Pricing, contracts & enterprise mechanics

  • Early learning curve: founders initially lacked formal procurement/PO knowledge and learned by doing and getting advice from peers.
  • Pricing logic: estimate total internal cost to build/maintain the solution and price as a meaningful fraction of that cost (value‑based approach).
  • Negotiation: iterate pricing across deals, ask customers what it costs them today, and use those responses to calibrate willingness to pay.
  • Contracts: build experience around enterprise expectations (SLA/responsiveness, support model) and demonstrate you’ll “have their back” (operational reliability).

Surviving, resetting, and scaling efficiently

  • Mid‑stage challenge: after initial wins and hiring, growth stalled—company downsized and founders cut pay to extend runway.
  • New pact: only hire when new revenue justified headcount; stay lean and iterate product quickly with customers.
  • Result: revenue grew faster than spend, leading to multiple seven‑figure ARR and cash flow positivity by Series A.

AI’s impact & product evolution

  • Acceleration: prebuilt AI models reduced months of ML work into faster feature delivery.
  • Capability shift: AI enabled conversational tooling (Express) that composes data pipelines and produces production‑ready outputs.
  • Market implications: startups building AI products still hit enterprise fragmentation when scaling; Nexla positions as a component that lets them focus on core AI value rather than plumbing.
  • Broader data support: added document and video ingestion to serve a wider set of AI/agent use cases.

Notable quotes & advice

  • From a seed investor: “To build a company, it takes a builder, a seller, and a profit.”
  • Jensen Huang’s cafeteria advice to Saket: “If you're not on the critical path, get on it.
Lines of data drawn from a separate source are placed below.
-- ==== Sys2Proof/Laws/Flags.lean ====
section
/-! SUPPORT. The ring's predicates as arithmetic, and what reads no output or flag is unchanged by an update of one. -/

namespace Sys2Proof.Machine

variable (s : State)

theorem rxFull_eq_true : rxFull s = true ↔ (s.rxHead + 1) % s.cfg.nRx = s.rxTail := by
  simp [rxFull, nextIndex]

theorem rxFull_eq_false : rxFull s = false ↔ (s.rxHead + 1) % s.cfg.nRx ≠ s.rxTail := by
  simp [rxFull, nextIndex]

theorem rxEmpty_eq_true : rxEmpty s = true ↔ s.rxHead = s.rxTail := by simp [rxEmpty]

theorem rxEmpty_eq_false : rxEmpty s = false ↔ s.rxHead ≠ s.rxTail := by simp [rxEmpty]

@[simp] theorem rxFull_beginStep : rxFull (beginStep s) = rxFull s := rfl
@[simp] theorem rxEmpty_beginStep : rxEmpty (beginStep s) = rxEmpty s := rfl
@[simp] theorem intercepted_beginStep (d : Byte) : intercepted (beginStep s) d = intercepted s d := rfl
@[simp] theorem spaceSize_beginStep (sp : Config.Space) : spaceSize sp (beginStep s) = spaceSize sp s := by cases sp <;> rfl
@[simp] theorem spaceMem_beginStep (sp : Config.Space) : spaceMem sp (beginStep s) = spaceMem sp s := by cases sp <;> rfl
@[simp] theorem byteAt_beginStep (sp : Config.Space) (i : Nat) : byteAt sp i (beginStep s) = byteAt sp i s := by
  cases sp <;> rfl

/-- A control action does not touch the ring. -/
@[simp] theorem rxFull_perform (a : ControlAction) : rxFull (perform a s) = rxFull s := by cases a <;> rfl

/-- Outside `SlaveReceive` nothing is intercepted (R111). -/
theorem intercepted_of_mode_ne {s : State} {d : Byte} (h : s.mode ≠ .slaveReceive) : intercepted s d = none := by
  unfold intercepted
  cases hm : s.mode <;> simp_all

/-- A byte written since power-on is the one read (R64). -/
theorem byteAt_of_listed {sp : Config.Space} {i : Nat} {b : Byte} (h : Memory.read? (spaceMem sp s) i = some b) :
    byteAt sp i s = b := by
  simp [byteAt, h]

end Sys2Proof.Machine
end

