theorem test_vector_ev_unknown_e8 :
    gives .evUnknownE8 i0
      ⟨none, true, true, true, false⟩ { i0 with errLatch := 0xE8, stopPending := true } = true := by decide

theorem test_vector_ev_unknown_f0 :
    gives .evUnknownF0 i0
      ⟨none, true, true, true, false⟩ { i0 with errLatch := 0xF0, stopPending := true } = true := by decide

theorem test_vector_ev_no_info :
    gives .evNoInfo i0
      ⟨none, true, false, false, false⟩ i0 = true := by decide

/-! ### Corner cases of the status codes -/

/-- V-INT1. -/
theorem test_command_status :
    gives (.evSrDataAck 0x3F) sr ⟨none, true, false, true, false⟩ { sr with reqStatus := true } = true := by decide

/-- V-INT3. -/
theorem test_command_hold_general_call :
    gives (.evSrGcallDataAck 0x21) sr ⟨none, true, false, true, false⟩ { sr with reqHold := true } = true := by decide

/-- V-INT2 and V-INT4. -/
theorem test_command_cycle_and_reset :
    gives (.evSrDataAck 0x7E) sr ⟨none, true, false, true, false⟩ { sr with reqCycle := true } = true ∧
    gives (.evSrDataAck 0x18) sr ⟨none, true, false, true, true⟩ sr = true := by decide

/-- V-INT5 and W7: a command on a full ring is performed but not acknowledged, and a payload byte is dropped. -/
theorem test_full_ring :
    gives (.evSrDataAck 0x3F) srFull ⟨none, false, false, true, false⟩
      { srFull with reqStatus := true, ackEn := false } = true ∧
    gives (.evSrDataAck 0x04) srFull ⟨none, false, false, true, false⟩ { srFull with ackEn := false } = true := by
  decide

/-- V-INT6 and V-INT7: outside `SlaveReceive` a command value is payload. -/
theorem test_command_value_outside_receive :
    gives (.evSrDataAck 0x3F) i0 ⟨none, true, false, true, false⟩
      { i0 with rxBuf := [(0, 0x3F)], rxHead := 1 } = true ∧
    gives (.evSrGcallDataAck 0x18) st ⟨none, true, false, true, false⟩
      { st with rxBuf := [(0, 0x18)], rxHead := 1 } = true := by decide

/-- V-RB2: a push at the last slot wraps. -/
theorem test_push_wraps :
    gives (.evSrDataAck 0x55) { sr with rxHead := 3, rxTail := 1 } ⟨none, true, false, true, false⟩
      { sr with rxBuf := [(3, 0x55)], rxHead := 0, rxTail := 1 } = true := by decide

/-- V-RB8 and V-RB9: the terminator lands on the oldest unread byte, and on nothing when the ring is full. -/
theorem test_stop_terminator :
    gives .evSrStop srTwo ⟨none, true, true, true, false⟩
      { srTwo with rxBuf := [(0, 0x00), (1, 0x42)], mode := .ready, stopPending := true } = true ∧
    gives .evSrStop srFull ⟨none, true, true, true, false⟩
      { srFull with mode := .ready, stopPending := true } = true := by decide

/-- V-BSM7 and V-BSM8: the first staged byte, the last or not. -/
theorem test_first_byte :
    gives .evStSlaAck { i0 with txBuf := [(0, 0x99)], txLen := 1 } ⟨some 0x99, false, false, true, false⟩
      { i0 with mode := .slaveTransmit, txBuf := [(0, 0x99)], txLen := 1, txIdx := 1, ackEn := false } = true ∧
    gives .evStArbLostSlaAck { st with txIdx := 3, ackEn := false } ⟨some 0xAA, true, false, true, false⟩ st = true := by
  decide

/-- R168's example, V-BSM9 and V-BSM10: the middle byte, the last, the fill, and a load in `Ready`. -/
theorem test_next_byte :
    gives .evStDataAck st ⟨some 0xBB, true, false, true, false⟩ { st with txIdx := 2 } = true ∧
    gives .evStDataAck { st with txIdx := 2 } ⟨some 0xCC, false, false, true, false⟩
      { st with txIdx := 3, ackEn := false } = true ∧
    gives .evStDataAck { st with txIdx := 3 } ⟨some 0x00, false, false, true, false⟩
      { st with txIdx := 3, ackEn := false } = true ∧
    gives .evStDataAck { st with mode := .ready, txIdx := 0 } ⟨some 0xAA, true, false, true, false⟩
      { st with mode := .ready, txIdx := 1 } = true := by decide

/-- V-BSM5, V-BSM12 and V-BSM15: what each leaves alone. -/
theorem test_left_alone :
    gives .evArbLost { sr with ackEn := false } ⟨none, true, false, true, false⟩ i0 = true ∧
    gives .evBusError { srTwo with reqStatus := true } ⟨none, true, true, true, false⟩
      { srTwo with mode := .ready, reqStatus := true, errLatch := 0x00, stopPending := true } = true ∧
    gives .evNoInfo { st with ackEn := false } ⟨none, false, false, false, false⟩ { st with ackEn := false } = true ∧
    gives .evSrSlaAck st ⟨none, true, false, true, false⟩ { st with mode := .slaveReceive } = true := by decide

/-! ### Foreground and agents (95 §2.5) -/

/-- V-API3, V-API5 and V-API6. -/
theorem test_init :
    returns (.fgInit 0x08) State.reset .done i0 = true ∧
    returns (.fgInit 0x22) srTwo .done
      { i0 with ownAddr := 0x22, rxBuf := srTwo.rxBuf, modelFault := [.initMidTransaction] } = true ∧
    returns (.fgInit 0x08) { i0 with rxBuf := [(0, 0x00)], rxHead := 1, rxMark := 1, reqHold := true } .done
      { i0 with rxBuf := [(0, 0x00)], reqHold := true } = true := by decide

/-- V-API1, V-RB5 and P5 step 8. -/
theorem test_read :
    returns .fgRead State.reset (.read none) State.reset = true ∧
    returns .fgRead { i0 with rxBuf := [(3, 0x55)], rxTail := 3 } (.read (some 0x55)) { i0 with rxBuf := [(3, 0x55)] } = true ∧
    returns .fgRead { srTwo with rxTail := 2 } (.read none) { srTwo with rxTail := 2, rxMark := 2 } = true := by decide

/-- V-RB10 and V-RB11. -/
theorem test_reset_read_cursor :
    returns .fgResetReadCursor { srFull with rxTail := 2 } .done srFull = true ∧
    returns .fgResetReadCursor { srTwo with rxTail := 2, rxMark := 2 } .done { srTwo with rxTail := 2, rxMark := 2 } = true := by
  decide

/-- W5 step 4, V-API7 and V-API12. -/
theorem test_transmit_stages :
    returns (.fgTransmit 3 [0xA1, 0xA2, 0xA3]) st .transmitOk
      { st with txBuf := [(0, 0xA1), (1, 0xA2), (2, 0xA3)], txLen := 3 } = true ∧
    returns (.fgTransmit 0 []) st .transmitOk { st with txLen := 0 } = true ∧
    returns (.fgTransmit 1 [0x0A]) { st with txIdx := 2 } .transmitOk
      { st with txBuf := [(0, 0x0A), (1, 0xBB), (2, 0xCC)], txLen := 1, txIdx := 2 } = true := by decide

/-- V-API2, V-API8's bound, V-API9, V-API10 and V-API11. -/
theorem test_transmit_errors :
    returns (.fgTransmit 1 [0x01]) State.reset (.transmitErr .wrongMode) State.reset = true ∧
    returns (.fgTransmit 4 [1, 2, 3, 4]) i0 (.transmitErr .wrongMode) i0 = true ∧
    returns (.fgTransmit 5 []) st (.transmitErr .tooLarge) st = true ∧
    returns (.fgTransmit 5 []) i0 (.transmitErr .tooLarge) i0 = true ∧
    returns (.fgTransmit 2 [0x01, 0x02]) sr (.transmitErr .wrongMode) sr = true := by decide

/-- V-API13 to V-API16: the two halves of `force_stop`, and the refusals between them. -/
theorem test_force_stop :
    next (fun u => decide (u.out.stopReq = true) && decide ({ u with out := Outputs.quiet } = waiting))
      (exec .fgForceStop i0) = true ∧
    refusedAs .resumeNotEnabled (exec .fgResume waiting) = true ∧
    refusedAs .foregroundBusy (exec .fgRead waiting) = true ∧
    returns .fgResume { waiting with mode := .slaveReceive, stopPending := false } .done i0 = true := by decide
And if you're on the critical path, get off it.” (interpretation: be involved where you add most value; step away when your involvement blocks scaling).
  • On founder selling: “Unless a founder goes and actually sells deals on their own, you don't really fully get to connect the dots.”

Practical recommendations / action items for founders

  • If solving complex enterprise problems, start with enterprises to learn real depth; design for complexity first and simplify later for SMBs.
  • Do founder‑led sales early: listen more than pitch; treat conversations as product research.
  • Use network and public signals to find early adopters; ask about current costs to calibrate pricing.
  • Create rapid, tangible demos—even live fixes—to generate trust and momentum.
  • Be conservative with hiring and tie hires to recurring revenue during uncertain stages.
  • Leverage AI to accelerate ML features; consider building conversational or automated tooling for repeatable engineering tasks.
  • Maintain close follow‑up cadence with prospects (product updates, feature relevance) — timing often determines conversion.

Resources & contact

  • Nexla: nexla.com
  • Saket Saurabh: best reached via LinkedIn (host will link in show notes)

This summary captures the core lessons from Saket’s journey: thesis‑driven enterprise GTM, the value of founder‑led selling, disciplined operations through downturns, and leveraging AI to productize data engineering workflows.